The closest pasture to a pasture of registered Angus is about a ¼ mile through the woods. This is the fourth time this Limousine bull has made the trip in a year or so. When he was caught this time he tore up the catch pin gate. The neighbor does not seem to offer any solution to keeping his bull in. What can be done to keep this bull out without paying a fine of going to jail?

About 5 years ago a registered angus breeder up the road from me had a neighbors beefmaster bull in her pasture several times during breeding season. The angus breeder made several "reasonable" attempts to keep the bull out of her pasture because fences are to keep animals out as well as in.
She penned the bull and delivered it to the stockyard along with an amount of damages including hiring a vet to lutalyse the heifers that could have been bred. The stockyard held the bull until a settlement could be worked out.
It took 2 years for the case to make it through court and the infringing bulls' owner had to pay for all damages plus 2 years of board for the bull.

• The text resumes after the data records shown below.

-- ==== Sys2Proof/Laws/PerInstr.lean ====
section
/-! SUPPORT. The per-instruction family `EncodedLength`: the words of every command begin with a header that is legal on
the command's port, and are as many as that header's opcode says (spec R70, R72, R82). -/

namespace Sys2Proof.Laws

/-- The words of `i` are a legal header of the command's port and the payload words its opcode asks for. -/
def EncodedLength.Statement (i : Instr) : Prop :=
  ∃ op w rest, encode i = w :: rest ∧ decodeHeader i.port w = .ok op ∧ rest.length = op.payload

theorem EncodedLength.init : EncodedLength.Statement .init := ⟨.init, _, _, rfl, rfl, rfl⟩

theorem EncodedLength.tick (now : BitVec 64) (rx : Option Rx) (gyro : Option GyroWords) :
    EncodedLength.Statement (.tick now rx gyro) := by
  have h := encode_length (.tick now rx gyro)
  exact ⟨.tick, _, _, rfl, decodeHeader_tick _ _, Nat.succ.inj h⟩

theorem EncodedLength.disable : EncodedLength.Statement .disable := ⟨.disable, _, _, rfl, rfl, rfl⟩

theorem EncodedLength.cfgbegin : EncodedLength.Statement .cfgbegin := ⟨.cfgbegin, _, _, rfl, rfl, rfl⟩

theorem EncodedLength.cfgwr (idx : BitVec 5) (value : Word) : EncodedLength.Statement (.cfgwr idx value) :=
  ⟨.cfgwr, _, _, rfl, decodeHeader_cfgwr idx, rfl⟩

theorem EncodedLength.cfgend : EncodedLength.Statement .cfgend := ⟨.cfgend, _, _, rfl, rfl, rfl⟩

end Sys2Proof.Laws
end

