/-- Settles O26: a stopped engine refuses the tick, and `runTick_eq` says what a running one may write. -/
theorem tickLeavesConfigurationInputsAlone : Obligations.TickLeavesConfigurationInputsAlone := by
  intro s now rx gyro
  rcases Bool.eq_false_or_eq_true s.en with hrun | hstop
  · refine ⟨_, exec_tick_of_running hrun now rx gyro, ?_⟩
    rw [runTick_eq]
    exact ⟨rfl, rfl, rfl, rfl, rfl, rfl, rfl, by simp [hrun], fun _ => ⟨rfl, rfl⟩,
      fun hstop => nomatch hrun.symm.trans hstop⟩
  · exact ⟨_, exec_tick_of_stopped hstop now rx gyro, rfl, rfl, rfl, rfl, rfl, rfl, rfl, by simp [hstop],
      fun hrun => (nomatch hstop.symm.trans hrun), fun _ => ⟨rfl, rfl, rfl⟩⟩

end Sys2Proof.Proofs

/-! PROOFS. The frame decoder (spec R111 to R117): one bad token leaves the decoder without a frame, and good tokens write
their values, each into its own field. -/

namespace Sys2Proof.Machine

open Sys2Proof.Safety

/-! ## One token in its field -/

/-- The value that token `t` gives field `k`; none where the token is bad. -/
def fieldValue (k : ℕ) (t : List Char) : Option ℤ := (tokenValue (trim t)).filter (fieldAdmits k)

theorem fieldValue_eq_some_iff (k : ℕ) (t : List Char) (v : ℤ) :
    fieldValue k t = some v ↔ (∃ mid, trimsTo t mid ∧ tokenMeans mid v) ∧ fitsField k v := by
  rw [fieldValue, Option.filter_eq_some_iff, fieldAdmits_iff, tokenValue_iff]
  refine and_congr_left fun _ => ⟨fun h => ⟨trim t, trimsTo_trim t, h⟩, ?_⟩
  rintro ⟨mid, hmid, h⟩
  exact eq_trim hmid ▸ h

theorem fieldValue_eq_none_iff (k : ℕ) (t : List Char) : fieldValue k t = none ↔ badToken k t := by
  simp only [Option.eq_none_iff_forall_ne_some, ne_eq, fieldValue_eq_some_iff]
  constructor
  · exact fun h => ⟨trim t, trimsTo_trim t, fun v hv hfit => h v ⟨⟨trim t, trimsTo_trim t, hv⟩, hfit⟩⟩
  · rintro ⟨mid, hmid, h⟩ v ⟨⟨mid', hmid', hv⟩, hfit⟩
    exact h v ((eq_trim hmid).trans (eq_trim hmid').symm ▸ hv) hfit

theorem decodeTokens_cons (k : ℕ) (t : List Char) (rest : List (List Char)) (f : GamepadFrame) :
    decodeTokens k (t :: rest) f = (fieldValue k t).bind fun v => decodeTokens (k + 1) rest (setField k v f) := by
  rw [decodeTokens, fieldValue]
  cases tokenValue (trim t) with
  | none => rfl
  | some v => cases hv : fieldAdmits k v <;> simp [Option.filter, hv]

/-- On any split of a line the decoder reads the first seven tokens (R111). -/
theorem decodeLine_of_isSplit {line : String} {toks : List (List Char)} (h : isSplit line.toList toks) :
    decodeLine line = (decodeTokens 0 (toks.take 7) GamepadFrame.neutral).getD GamepadFrame.neutral := by
  rw [eq_splitCommas h]
  rfl

/-! ## A bad token -/

/-- Wherever the bad token stands, and whatever was written before it, there is no frame (R113). -/
theorem decodeTokens_of_bad {toks : List (List Char)} {i : ℕ} {t : List Char} (ht : toks[i]? = some t) (k : ℕ)
    (hbad : badToken (k + i) t) (f : GamepadFrame) : decodeTokens k toks f = none := by
  induction toks generalizing i k f with
  | nil => cases ht
  | cons u rest ih =>
    rw [decodeTokens_cons]
    cases i with
    | zero =>
      obtain rfl : u = t := by simpa using ht
      rw [(fieldValue_eq_none_iff k u).mpr hbad, Option.bind_none]
    | succ i =>
      have hrest (v : ℤ) : decodeTokens (k + 1) rest (setField k v f) = none :=
        ih ht (k + 1) (by rwa [Nat.add_right_comm, Nat.add_assoc]) _
      simp only [hrest, Option.bind_fun_none]

theorem decodeLine_of_bad {line : String} {toks : List (List Char)} {k : ℕ} {t : List Char}
    (hsplit : isSplit line.toList toks) (hk : k < 7) (ht : toks[k]? = some t) (hbad : badToken k t) :
    decodeLine line = GamepadFrame.neutral := by
  have htake : (toks.take 7)[k]? = some t := by rwa [List.getElem?_take_of_lt hk]
  rw [decodeLine_of_isSplit hsplit, decodeTokens_of_bad htake 0 (by rwa [Nat.zero_add]), Option.getD_none]

/-! ## Good tokens -/

/-- Good tokens are those whose values in their fields are `vs`. -/
theorem goodTokens_iff (toks : List (List Char)) (vs : List ℤ) :
    goodTokens toks vs ↔ toks.mapIdx fieldValue = vs.map some := by
  simp only [goodTokens, ← fieldValue_eq_some_iff]
  constructor
  · rintro ⟨hlen, h⟩
    refine List.ext_getElem (by simpa using hlen) fun k hk hk' => ?_
    rw [List.length_mapIdx] at hk
    rw [List.length_map] at hk'
    simpa using h k toks[k] vs[k] (List.getElem?_eq_getElem hk) (List.getElem?_eq_getElem hk')
  · intro h
    refine ⟨by simpa using congrArg List.length h, fun k t v ht hv => ?_⟩
    simpa [ht, hv] using congrArg (·[k]?) h

/-- A line of tokens none of which is bad has values. -/
theorem exists_goodTokens {toks : List (List Char)} (h : ∀ k t, toks[k]? = some t → ¬ badToken k t) :
    ∃ vs, goodTokens toks vs := by
  refine ⟨toks.mapIdx fun k t => (fieldValue k t).getD 0, (goodTokens_iff _ _).mpr ?_⟩
  refine List.ext_getElem (by simp) fun k hk _ => ?_
  rw [List.length_mapIdx] at hk
  have hsome := h k toks[k] (List.getElem?_eq_getElem hk)
  rw [← fieldValue_eq_none_iff, ← ne_eq, Option.ne_none_iff_exists'] at hsome
  obtain ⟨v, hv⟩ := hsome
  simp [hv]

/-- The values from field `k` on, written into `f`. -/
def fillFields (k : ℕ) (vs : List ℤ) (f : GamepadFrame) : GamepadFrame :=
  match vs with
  | [] => f
  | v :: rest => fillFields (k + 1) rest (setField k v f)

theorem decodeTokens_of_values {toks : List (List Char)} {vs : List ℤ} (k : ℕ)
    (h : toks.mapIdx (fun i => fieldValue (k + i)) = vs.map some) (f : GamepadFrame) :
    decodeTokens k toks f = some (fillFields k vs f) := by
  induction toks generalizing k vs f with
  | nil =>
    obtain rfl : vs = [] := by simpa using h.symm
    rfl
  | cons t rest ih =>
    cases vs with
    | nil => simp at h
    | cons v vs =>
      rw [List.mapIdx_cons, List.map_cons, List.cons.injEq] at h
      obtain ⟨hv, hrest⟩ := h
      rw [decodeTokens_cons, show fieldValue k t = some v from hv, Option.bind_some, fillFields]
      refine ih (k + 1) ?_ _
      simpa only [Nat.add_assoc, Nat.add_comm 1] using hrest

This case set a precedence in State law and is on the books as "Hall vs. Parrish".

I had a neighbors bull in my pasture one morning last year and put him in the barn then called the State Livestock and Brands to report it. They told me that I could sell the bull if no one could "positively" identify the bull.
A "visual" identification would not be good enough. I called the neighbor and asked him if he could positively identify the bull, telling him that the visual would not suffice. He called the sherriff on me and attempted to have me arrested and could not.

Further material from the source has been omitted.